▼
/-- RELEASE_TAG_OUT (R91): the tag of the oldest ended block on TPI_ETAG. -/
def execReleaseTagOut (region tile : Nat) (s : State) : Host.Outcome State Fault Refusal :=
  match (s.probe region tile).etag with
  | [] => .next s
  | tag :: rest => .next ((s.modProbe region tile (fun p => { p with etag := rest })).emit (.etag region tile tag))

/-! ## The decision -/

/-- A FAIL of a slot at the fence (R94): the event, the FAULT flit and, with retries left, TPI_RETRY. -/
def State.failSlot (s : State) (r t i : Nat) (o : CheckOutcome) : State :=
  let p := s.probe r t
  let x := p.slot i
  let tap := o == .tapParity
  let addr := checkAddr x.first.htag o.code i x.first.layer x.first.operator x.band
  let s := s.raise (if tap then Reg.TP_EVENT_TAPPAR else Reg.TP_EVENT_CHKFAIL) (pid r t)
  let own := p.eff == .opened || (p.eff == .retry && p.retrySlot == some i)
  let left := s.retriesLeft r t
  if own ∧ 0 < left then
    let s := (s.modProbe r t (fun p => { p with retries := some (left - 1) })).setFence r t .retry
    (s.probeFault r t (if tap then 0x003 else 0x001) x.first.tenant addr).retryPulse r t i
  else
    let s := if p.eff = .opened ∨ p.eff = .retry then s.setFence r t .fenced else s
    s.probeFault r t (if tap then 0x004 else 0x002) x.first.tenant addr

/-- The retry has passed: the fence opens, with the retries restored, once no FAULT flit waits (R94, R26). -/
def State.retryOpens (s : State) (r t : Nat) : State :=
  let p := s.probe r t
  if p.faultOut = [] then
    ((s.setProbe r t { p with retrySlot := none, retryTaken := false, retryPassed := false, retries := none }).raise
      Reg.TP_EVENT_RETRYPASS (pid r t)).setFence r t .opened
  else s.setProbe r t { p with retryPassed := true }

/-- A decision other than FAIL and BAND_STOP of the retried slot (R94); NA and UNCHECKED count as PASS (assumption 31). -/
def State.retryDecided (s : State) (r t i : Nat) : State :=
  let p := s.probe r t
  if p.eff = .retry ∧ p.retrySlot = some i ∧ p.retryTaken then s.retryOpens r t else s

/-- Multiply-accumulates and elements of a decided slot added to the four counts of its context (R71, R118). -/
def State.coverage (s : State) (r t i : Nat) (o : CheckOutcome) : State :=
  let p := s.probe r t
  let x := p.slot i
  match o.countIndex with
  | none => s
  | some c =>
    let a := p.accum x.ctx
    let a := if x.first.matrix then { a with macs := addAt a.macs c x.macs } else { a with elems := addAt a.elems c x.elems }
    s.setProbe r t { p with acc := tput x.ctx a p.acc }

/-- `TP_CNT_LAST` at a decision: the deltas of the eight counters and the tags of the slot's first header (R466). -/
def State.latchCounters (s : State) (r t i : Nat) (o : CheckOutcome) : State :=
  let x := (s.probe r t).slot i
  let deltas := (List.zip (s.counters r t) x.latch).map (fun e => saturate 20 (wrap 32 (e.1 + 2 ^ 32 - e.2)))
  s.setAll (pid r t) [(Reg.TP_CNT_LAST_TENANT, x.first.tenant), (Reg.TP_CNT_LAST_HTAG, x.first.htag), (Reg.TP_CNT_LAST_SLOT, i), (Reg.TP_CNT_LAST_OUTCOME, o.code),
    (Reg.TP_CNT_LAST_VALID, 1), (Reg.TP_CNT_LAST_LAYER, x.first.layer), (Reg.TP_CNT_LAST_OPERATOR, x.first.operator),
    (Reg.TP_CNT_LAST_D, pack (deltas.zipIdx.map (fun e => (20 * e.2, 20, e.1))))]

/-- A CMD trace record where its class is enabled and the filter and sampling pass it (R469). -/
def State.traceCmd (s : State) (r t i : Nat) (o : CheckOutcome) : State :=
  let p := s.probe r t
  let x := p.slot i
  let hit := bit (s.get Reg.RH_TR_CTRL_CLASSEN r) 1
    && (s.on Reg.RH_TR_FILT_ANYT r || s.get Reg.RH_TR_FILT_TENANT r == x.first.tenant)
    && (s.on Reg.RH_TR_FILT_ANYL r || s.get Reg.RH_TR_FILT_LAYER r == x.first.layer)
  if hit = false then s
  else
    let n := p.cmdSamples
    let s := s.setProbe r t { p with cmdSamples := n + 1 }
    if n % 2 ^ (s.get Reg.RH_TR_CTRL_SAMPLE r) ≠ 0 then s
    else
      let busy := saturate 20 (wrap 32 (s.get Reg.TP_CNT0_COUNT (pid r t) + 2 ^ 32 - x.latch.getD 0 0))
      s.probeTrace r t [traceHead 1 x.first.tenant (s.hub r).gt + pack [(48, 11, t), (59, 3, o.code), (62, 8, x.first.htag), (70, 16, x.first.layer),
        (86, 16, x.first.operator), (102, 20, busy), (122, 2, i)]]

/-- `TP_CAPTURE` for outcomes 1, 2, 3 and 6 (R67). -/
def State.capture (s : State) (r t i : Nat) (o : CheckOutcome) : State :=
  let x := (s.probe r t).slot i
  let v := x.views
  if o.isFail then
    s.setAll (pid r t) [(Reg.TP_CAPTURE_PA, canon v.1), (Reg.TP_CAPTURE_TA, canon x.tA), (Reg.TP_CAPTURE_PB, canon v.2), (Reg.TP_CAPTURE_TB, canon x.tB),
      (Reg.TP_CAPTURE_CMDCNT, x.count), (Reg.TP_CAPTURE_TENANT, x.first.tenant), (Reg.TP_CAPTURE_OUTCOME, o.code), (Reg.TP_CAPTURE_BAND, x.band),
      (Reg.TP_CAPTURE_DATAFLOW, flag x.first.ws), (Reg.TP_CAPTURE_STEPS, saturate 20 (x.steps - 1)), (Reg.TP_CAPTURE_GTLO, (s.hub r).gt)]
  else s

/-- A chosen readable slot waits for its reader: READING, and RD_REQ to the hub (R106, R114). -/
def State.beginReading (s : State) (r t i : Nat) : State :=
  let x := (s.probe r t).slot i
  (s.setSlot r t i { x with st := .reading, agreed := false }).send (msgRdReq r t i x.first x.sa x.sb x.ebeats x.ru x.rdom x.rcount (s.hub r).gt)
▲
▼
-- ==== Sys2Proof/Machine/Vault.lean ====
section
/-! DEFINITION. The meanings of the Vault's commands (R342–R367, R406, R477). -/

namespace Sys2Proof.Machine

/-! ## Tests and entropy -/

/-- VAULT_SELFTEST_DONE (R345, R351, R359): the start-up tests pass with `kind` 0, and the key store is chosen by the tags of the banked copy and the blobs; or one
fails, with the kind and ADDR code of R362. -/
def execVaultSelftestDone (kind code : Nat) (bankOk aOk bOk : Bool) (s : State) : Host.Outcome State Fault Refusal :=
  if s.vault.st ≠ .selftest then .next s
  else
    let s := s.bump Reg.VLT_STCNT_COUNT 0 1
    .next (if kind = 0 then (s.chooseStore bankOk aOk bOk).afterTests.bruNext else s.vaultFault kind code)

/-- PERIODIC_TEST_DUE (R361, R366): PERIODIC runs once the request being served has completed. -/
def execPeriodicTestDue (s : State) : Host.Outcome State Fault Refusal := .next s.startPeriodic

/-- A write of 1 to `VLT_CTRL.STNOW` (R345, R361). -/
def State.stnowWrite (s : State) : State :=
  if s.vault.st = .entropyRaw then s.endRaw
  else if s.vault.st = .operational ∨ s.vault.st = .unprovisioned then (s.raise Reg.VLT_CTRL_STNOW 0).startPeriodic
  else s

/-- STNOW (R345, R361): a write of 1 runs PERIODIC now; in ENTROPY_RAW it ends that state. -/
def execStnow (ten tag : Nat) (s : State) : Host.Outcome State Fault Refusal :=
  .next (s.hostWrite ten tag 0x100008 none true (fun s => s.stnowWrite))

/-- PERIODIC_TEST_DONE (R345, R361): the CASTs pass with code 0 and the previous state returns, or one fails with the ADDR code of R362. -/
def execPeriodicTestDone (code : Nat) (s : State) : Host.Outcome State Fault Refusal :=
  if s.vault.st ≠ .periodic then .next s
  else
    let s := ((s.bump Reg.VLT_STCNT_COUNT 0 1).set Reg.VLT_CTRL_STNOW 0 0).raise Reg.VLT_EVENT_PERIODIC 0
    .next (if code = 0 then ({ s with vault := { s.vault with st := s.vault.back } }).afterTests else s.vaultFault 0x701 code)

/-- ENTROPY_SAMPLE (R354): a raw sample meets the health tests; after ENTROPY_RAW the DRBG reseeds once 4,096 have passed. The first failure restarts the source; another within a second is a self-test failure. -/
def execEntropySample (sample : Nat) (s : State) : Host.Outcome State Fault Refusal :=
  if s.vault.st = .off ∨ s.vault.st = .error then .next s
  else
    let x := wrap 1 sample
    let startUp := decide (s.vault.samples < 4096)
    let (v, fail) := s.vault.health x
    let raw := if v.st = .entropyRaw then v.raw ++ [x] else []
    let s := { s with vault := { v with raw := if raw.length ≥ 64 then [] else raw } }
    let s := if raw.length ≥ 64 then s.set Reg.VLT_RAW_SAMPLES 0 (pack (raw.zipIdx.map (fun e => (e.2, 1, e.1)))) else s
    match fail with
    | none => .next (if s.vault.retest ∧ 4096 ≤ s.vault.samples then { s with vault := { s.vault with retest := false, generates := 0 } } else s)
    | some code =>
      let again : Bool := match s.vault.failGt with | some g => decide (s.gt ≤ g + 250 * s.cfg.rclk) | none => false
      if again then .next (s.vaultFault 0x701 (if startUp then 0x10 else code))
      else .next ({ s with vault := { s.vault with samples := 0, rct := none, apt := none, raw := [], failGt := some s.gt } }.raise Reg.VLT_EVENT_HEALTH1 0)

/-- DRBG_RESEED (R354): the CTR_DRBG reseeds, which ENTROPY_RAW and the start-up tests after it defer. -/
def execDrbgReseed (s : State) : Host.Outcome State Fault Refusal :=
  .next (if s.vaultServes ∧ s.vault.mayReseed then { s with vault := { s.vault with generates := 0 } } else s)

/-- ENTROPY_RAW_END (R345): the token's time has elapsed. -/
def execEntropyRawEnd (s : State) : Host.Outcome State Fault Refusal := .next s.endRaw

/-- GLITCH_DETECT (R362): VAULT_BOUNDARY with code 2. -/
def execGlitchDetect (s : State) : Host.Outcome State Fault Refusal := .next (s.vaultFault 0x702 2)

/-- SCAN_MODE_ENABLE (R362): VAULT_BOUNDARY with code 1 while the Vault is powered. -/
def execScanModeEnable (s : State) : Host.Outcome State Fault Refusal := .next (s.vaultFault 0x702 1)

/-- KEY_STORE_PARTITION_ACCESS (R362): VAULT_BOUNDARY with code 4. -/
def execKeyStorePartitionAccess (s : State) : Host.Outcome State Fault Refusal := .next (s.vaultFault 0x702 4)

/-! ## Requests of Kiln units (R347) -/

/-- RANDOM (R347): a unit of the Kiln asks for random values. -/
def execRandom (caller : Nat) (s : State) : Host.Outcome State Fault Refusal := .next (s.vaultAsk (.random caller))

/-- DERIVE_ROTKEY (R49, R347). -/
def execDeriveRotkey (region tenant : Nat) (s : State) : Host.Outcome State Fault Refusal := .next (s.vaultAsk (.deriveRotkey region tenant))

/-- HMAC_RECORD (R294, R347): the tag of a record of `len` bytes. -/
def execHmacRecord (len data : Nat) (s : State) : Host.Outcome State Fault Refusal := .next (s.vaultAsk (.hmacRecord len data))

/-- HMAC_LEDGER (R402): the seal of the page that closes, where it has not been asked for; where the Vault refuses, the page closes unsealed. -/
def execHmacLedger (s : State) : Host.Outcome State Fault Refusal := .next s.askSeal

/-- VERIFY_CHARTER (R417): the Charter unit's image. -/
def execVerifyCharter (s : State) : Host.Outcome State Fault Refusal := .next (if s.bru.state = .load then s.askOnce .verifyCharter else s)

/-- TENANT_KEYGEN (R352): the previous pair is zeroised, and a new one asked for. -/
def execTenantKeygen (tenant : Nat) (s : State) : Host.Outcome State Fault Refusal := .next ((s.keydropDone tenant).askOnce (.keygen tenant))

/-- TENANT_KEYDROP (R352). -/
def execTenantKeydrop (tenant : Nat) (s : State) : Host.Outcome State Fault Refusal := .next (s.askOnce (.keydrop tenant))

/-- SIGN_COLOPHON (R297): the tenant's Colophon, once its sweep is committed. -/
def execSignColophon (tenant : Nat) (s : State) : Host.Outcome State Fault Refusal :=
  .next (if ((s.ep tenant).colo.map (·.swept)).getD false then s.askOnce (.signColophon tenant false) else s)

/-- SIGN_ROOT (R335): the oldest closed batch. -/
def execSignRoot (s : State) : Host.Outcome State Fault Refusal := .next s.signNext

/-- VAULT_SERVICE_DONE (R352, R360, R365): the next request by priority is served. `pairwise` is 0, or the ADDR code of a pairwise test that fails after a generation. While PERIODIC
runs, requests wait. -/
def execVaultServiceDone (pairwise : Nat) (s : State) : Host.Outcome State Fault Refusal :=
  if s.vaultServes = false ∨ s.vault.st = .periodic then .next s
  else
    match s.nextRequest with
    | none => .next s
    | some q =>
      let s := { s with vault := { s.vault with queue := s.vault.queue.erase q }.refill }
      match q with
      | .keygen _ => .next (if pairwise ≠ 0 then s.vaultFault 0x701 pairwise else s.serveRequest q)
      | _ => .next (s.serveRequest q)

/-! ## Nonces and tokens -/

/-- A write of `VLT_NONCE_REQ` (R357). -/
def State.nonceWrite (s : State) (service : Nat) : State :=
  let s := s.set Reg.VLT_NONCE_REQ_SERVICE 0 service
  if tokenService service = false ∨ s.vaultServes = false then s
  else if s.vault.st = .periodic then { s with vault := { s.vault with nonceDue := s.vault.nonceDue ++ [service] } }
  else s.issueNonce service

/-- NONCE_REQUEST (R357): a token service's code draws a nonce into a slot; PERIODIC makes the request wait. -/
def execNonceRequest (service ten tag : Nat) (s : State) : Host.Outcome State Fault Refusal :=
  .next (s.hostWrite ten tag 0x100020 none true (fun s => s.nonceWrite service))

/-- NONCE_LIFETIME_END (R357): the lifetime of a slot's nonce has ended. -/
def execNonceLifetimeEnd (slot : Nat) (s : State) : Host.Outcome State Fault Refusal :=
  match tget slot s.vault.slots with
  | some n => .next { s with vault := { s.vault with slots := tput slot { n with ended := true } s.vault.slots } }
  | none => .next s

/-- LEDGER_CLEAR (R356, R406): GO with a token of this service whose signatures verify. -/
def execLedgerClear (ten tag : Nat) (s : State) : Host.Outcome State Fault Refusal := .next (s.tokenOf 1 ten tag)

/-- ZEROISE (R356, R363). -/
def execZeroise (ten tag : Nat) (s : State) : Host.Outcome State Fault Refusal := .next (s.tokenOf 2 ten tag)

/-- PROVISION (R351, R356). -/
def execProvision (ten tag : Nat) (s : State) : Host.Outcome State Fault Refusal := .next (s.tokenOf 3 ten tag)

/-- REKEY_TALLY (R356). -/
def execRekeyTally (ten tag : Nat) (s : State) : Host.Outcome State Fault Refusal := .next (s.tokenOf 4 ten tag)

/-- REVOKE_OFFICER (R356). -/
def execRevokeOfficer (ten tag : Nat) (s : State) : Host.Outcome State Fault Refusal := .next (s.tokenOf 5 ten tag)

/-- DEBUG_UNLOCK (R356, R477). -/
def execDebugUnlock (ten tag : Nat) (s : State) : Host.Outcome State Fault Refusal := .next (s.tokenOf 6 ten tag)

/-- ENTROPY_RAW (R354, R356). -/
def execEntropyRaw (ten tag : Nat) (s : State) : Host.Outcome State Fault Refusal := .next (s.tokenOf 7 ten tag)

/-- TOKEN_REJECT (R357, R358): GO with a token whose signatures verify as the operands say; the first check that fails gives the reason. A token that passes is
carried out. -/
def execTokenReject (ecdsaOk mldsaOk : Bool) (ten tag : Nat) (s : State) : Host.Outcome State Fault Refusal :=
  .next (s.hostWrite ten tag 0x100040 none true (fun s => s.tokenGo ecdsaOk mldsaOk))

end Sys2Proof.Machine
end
▲
▼
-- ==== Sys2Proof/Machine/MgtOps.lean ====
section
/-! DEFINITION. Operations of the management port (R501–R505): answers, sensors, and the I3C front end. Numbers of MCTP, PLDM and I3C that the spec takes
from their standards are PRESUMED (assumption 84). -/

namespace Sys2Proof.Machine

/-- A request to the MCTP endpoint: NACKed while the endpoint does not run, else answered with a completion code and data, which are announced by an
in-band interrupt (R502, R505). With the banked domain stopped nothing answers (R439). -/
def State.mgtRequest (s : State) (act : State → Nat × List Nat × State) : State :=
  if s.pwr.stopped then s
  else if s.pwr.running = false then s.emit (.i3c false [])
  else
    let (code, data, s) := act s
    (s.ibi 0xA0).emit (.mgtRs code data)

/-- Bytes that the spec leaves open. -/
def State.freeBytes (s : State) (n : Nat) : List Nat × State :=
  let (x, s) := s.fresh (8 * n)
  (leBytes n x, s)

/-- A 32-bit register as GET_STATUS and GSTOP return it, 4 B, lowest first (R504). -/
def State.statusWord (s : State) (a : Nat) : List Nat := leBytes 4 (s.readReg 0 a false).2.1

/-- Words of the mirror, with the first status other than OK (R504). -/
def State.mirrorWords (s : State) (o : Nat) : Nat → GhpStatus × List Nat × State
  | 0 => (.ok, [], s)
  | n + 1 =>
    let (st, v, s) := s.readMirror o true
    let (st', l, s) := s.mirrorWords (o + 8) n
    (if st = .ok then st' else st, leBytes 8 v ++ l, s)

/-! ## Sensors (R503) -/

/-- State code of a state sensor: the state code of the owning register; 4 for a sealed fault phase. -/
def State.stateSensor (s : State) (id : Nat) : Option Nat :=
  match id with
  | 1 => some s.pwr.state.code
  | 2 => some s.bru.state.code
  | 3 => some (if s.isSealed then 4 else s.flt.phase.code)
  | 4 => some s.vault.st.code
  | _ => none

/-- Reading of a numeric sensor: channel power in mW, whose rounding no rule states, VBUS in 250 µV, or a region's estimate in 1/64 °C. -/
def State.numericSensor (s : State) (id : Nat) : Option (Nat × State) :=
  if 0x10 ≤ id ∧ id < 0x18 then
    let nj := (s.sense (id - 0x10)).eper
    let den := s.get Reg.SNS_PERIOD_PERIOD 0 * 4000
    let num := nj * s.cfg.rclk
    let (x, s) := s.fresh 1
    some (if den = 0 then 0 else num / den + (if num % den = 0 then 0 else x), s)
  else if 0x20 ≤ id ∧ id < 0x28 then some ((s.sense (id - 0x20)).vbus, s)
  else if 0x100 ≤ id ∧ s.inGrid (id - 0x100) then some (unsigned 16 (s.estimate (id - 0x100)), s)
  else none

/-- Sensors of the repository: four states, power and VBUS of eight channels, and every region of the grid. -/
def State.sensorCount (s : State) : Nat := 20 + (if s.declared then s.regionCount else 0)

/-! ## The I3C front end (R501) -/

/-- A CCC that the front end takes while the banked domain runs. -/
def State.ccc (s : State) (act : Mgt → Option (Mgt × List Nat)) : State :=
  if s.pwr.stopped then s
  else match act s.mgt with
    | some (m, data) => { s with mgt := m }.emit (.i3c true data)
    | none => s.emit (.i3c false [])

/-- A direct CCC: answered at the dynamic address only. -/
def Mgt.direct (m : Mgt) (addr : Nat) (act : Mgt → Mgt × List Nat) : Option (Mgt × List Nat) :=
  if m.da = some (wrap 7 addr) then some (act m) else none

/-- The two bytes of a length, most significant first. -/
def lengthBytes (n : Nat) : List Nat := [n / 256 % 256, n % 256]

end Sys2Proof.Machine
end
▲
WHAT TO WORK ON:
The line above containing "-- ==== Sys2Proof/Machine/MgtOps.lean", the line containing "let (st, v, s) := s.readMirror o true", and every line between them are to be transcribed exactly; no other line is wanted.

RESPONSE AREA:
-- ==== Sys2Proof/Machine/MgtOps.lean ====
section
/-! DEFINITION. Operations of the management port (R501–R505): answers, sensors, and the I3C front end. Numbers of MCTP, PLDM and I3C that the spec takes
from their standards are PRESUMED (assumption 84). -/

namespace Sys2Proof.Machine

/-- A request to the MCTP endpoint: NACKed while the endpoint does not run, else answered with a completion code and data, which are announced by an
in-band interrupt (R502, R505). With the banked domain stopped nothing answers (R439). -/
def State.mgtRequest (s : State) (act : State → Nat × List Nat × State) : State :=
  if s.pwr.stopped then s
  else if s.pwr.running = false then s.emit (.i3c false [])
  else
    let (code, data, s) := act s
    (s.ibi 0xA0).emit (.mgtRs code data)

/-- Bytes that the spec leaves open. -/
def State.freeBytes (s : State) (n : Nat) : List Nat × State :=
  let (x, s) := s.fresh (8 * n)
  (leBytes n x, s)

/-- A 32-bit register as GET_STATUS and GSTOP return it, 4 B, lowest first (R504). -/
def State.statusWord (s : State) (a : Nat) : List Nat := leBytes 4 (s.readReg 0 a false).2.1

/-- Words of the mirror, with the first status other than OK (R504). -/
def State.mirrorWords (s : State) (o : Nat) : Nat → GhpStatus × List Nat × State
  | 0 => (.ok, [], s)
  | n + 1 =>
    let (st, v, s) := s.readMirror o true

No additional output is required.